Такой отбор исполнителей и жертв Троцкий объяснял тем, что «даже самый фантастический подлог приходится всё же строить из элементов действительности… Несмотря на многочисленность террористических „центров“… реально, т. е. в области трёх измерений мир наблюдал не перевороты, восстания и террористические акты, а лишь аресты, высылки и расстрелы. Правда, ГПУ могло ссылаться на один-единственный террористический акт… Труп Кирова неизменно фигурировал во всех политических процессах за последние три с лишним года. Все убивали Кирова по очереди: белогвардейцы, зиновьевцы, троцкисты, правые. Этот ресурс оказался исчерпан. Чтобы поддержать обвинительную конструкцию заговора, понадобились новые жертвы „террора“. Искать их пришлось в числе недавно умерших сановников. А так как сановники умирали в Кремле, т. е. в условиях, исключавших доступ посторонних „террористов“, то пришлось прибегнуть к обвинению кремлёвских врачей в отравлении собственных пациентов, конечно, по инструкциям Бухарина, Рыкова или, ещё хуже, Троцкого» [153].

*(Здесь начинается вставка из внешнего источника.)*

-- ==== Sys2Proof/Machine/Flags.lean ====
section
/-! DEFINITION. The two flags and the holding register: every way the block writes its architectural state
(10_state.md R12 to R15, 60_exceptions.md R114, 70_reset_and_hazards.md R131). -/

namespace Sys2Proof.Machine

/-- What a successful FRAME_ENC writes: FRAME_REG, FRAME_VALID = 1, FRAME_STALE = 0 (41_frame_encoder.md R86). -/
def State.keepFrame (v : FrameVec) (s : State) : State :=
  { s with frameReg := v, frameValid := true, frameStale := false }

/-- What a failed FRAME_ENC writes: FRAME_STALE = 1 and nothing else (41_frame_encoder.md R87). -/
def State.markStale (s : State) : State := { s with frameStale := true }

/-- Taking the reset input: FRAME_VALID and FRAME_STALE to 0, FRAME_REG to the value the model names for "no value"
(70_reset_and_hazards.md R131; assumption log 2). The instance's parameter is kept (R131), and so are the two ports,
which are the world's (assumption log 8). -/
def State.takeReset (s : State) : State :=
  { s with frameReg := State.reset.frameReg, frameValid := false, frameStale := false }

end Sys2Proof.Machine
end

В ряду врачей-отравителей и их пособников наиболее значительными были фигуры Плетнёва и Левина. Плетнёв был не только блестящим терапевтом, но и всемирно известным автором научных работ в области медицины. Незадолго до ареста он был проведён через позорную процедуру суда в качестве насильника, надругавшегося над своей пациенткой. 8 июня 1937 года в «Правде» появилась статья «Профессор — насильник, садист», описывающая с необычайными подробностями «зверское насилие», учинённое Плетнёвым над некой «пациенткой Б.» В статье приводилось истерическое письмо Б., в котором рассказывалось, как три года назад во время врачебного осмотра профессор, обуреваемый порывом сексуального садизма, внезапно укусил её за грудь. Этот укус 66-летнего старика оказался столь ужасен, что пациентка, по её словам, «лишилась работоспособности, стала инвалидом в результате раны и тяжёлого душевного потрясения». Письмо «поруганной женщины» заканчивалось словами: «Будьте прокляты, подлый преступник, наградивший меня неизлечимой болезнью, обезобразивший моё тело».
В медицинских кругах было хорошо известно, что таинственной пациенткой Б. является некая Брауде, физически безобразная и психически больная женщина, тайная осведомительница НКВД, шантажировавшая Плетнёва ещё до публикации фантастической статьи «Правды». Тем не менее по команде свыше в газетах немедленно стали появляться письма известных медиков и резолюции врачебных митингов с требованиями «самого сурового приговора этому извергу».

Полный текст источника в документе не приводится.